U of M researchers launch startup aiming to reduce AI energy consumption
Author: Morgan Wolfe
Published: 7:10 PM CDT April 14, 2026
Updated: 7:10 PM CDT April 14, 2026
MINNEAPOLIS — As artificial intelligence continues to expand, so do concerns about the energy demands of the data centers that power it.
At the University of Minnesota, researchers are making big strides on a potential solution: a new type of computing technology designed to significantly reduce how much energy AI systems use.
Inside a campus lab, teams are developing what’s known as Computational Random Access Memory, or CRAM — an approach that could change how computers process information.
“When you see the problem, sometimes people just feel worried, concerned,” said Professor Jian-Ping Wang. “I feel this time I can do something.”
Rethinking how computers work
Traditional computers constantly move data between memory and a processor to perform calculations — a process that requires significant energy, especially for AI systems.
CRAM aims to eliminate that step by allowing computers to process data directly where it is stored.
“We don’t need to move the data back and forth,” Wang said. “We can do the computing inside the memory.”
Researchers say cutting out that data movement could dramatically reduce energy consumption.
From lab to startup
Wang’s concept dates back more than two decades. Now, recent advances in materials and device design are accelerating its development.
He recently founded BesiMax, a startup focused on bringing CRAM technology to market. The team is using silicon wafers to build chips that can transform memory into processing units — a key step toward real-world applications.
“The next step is at the chip level,” Wang said. “These chips can be accepted by major players like Amazon and Microsoft to put in their data centers.”
Addressing growing energy demands
The push comes as AI drives a surge in data center use worldwide.
According to the International Energy Agency, a single AI-powered query can use about 10 times more electricity than a standard internet search. That increased demand has raised concerns about energy consumption and water use tied to large-scale data centers.

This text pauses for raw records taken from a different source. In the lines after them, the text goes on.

/-- A violation reaches no more than an event does (R617, R618). -/
theorem evtReach_violation (s : State) (partner crib wher node code : Nat) (detail : List Byte) :
    EvtReach s (violation s partner crib wher node code detail) := by
  have hv : Src.violation < 4096 := by decide
  have hl : Src.logLoss < 4096 := by decide
  unfold violation
  dsimp only
  split
  · exact ⟨rfl, objectsKeptEv_of_od rfl, rfl, rfl, rfl, rfl, rfl⟩
  · split
    · refine (EvtReach.trans (t := { s with evt := { s.evt with vioRate := (s.evt.vioRate.tick s.second 1000).1 } })
        ⟨rfl, objectsKeptEv_of_od rfl, rfl, rfl, rfl, rfl, rfl⟩ (evtReach_p _ Od.VIO_LOG_LOST 0 _ (.inl (by decide)))).trans
        (evtReach_raise _ _ (he := hl))
    · have h0 : ∀ (r : Rate) (l : List VioRec) (v p x : Nat), EvtReach s (raise
          (({ s with evt := { s.evt with vioRate := r, vio := l } }.p Od.VIO_LOG_HEAD 0 v).chestWrite Region.vioLog p) Src.violation x) :=
        fun r l v p x => ((EvtReach.trans (t := { s with evt := { s.evt with vioRate := r, vio := l } })
          ⟨rfl, objectsKeptEv_of_od rfl, rfl, rfl, rfl, rfl, rfl⟩ (evtReach_p _ Od.VIO_LOG_HEAD 0 _ (.inl (by decide)))).trans
          (evtReach_chestWriteVio _ _)).trans (evtReach_raise _ _ (he := hv))
      split
      · exact (h0 _ _ _ _ _).trans (evtReach_raiseCrib _ _ (by omega) (by omega))
      · exact h0 _ _ _ _ _

/-- What only reaches the event unit is not changed by the frame of an ordinary command. -/
theorem keep_only {s u : State} (h : EventsOnly s u) : keep s u = u := by
  rw [h]; exact keep_eq rfl rfl rfl rfl rfl

theorem keep_reach {s u : State} (h : EvtReach s u) : keep s u = u := keep_only h.only

end Sys2Proof.Machine
end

BesiMax estimates CRAM could reduce AI energy use by nearly 99%.
Looking ahead
Researchers say the goal is to move from lab testing to scalable chip production — and eventually integration into major data centers. Wang says they’re in the demo phase and could have a prototype ready within two years.
What began as an effort to address a growing problem is now advancing toward a potential breakthrough.
“We are doing our best. We feel very proud,” Wang said.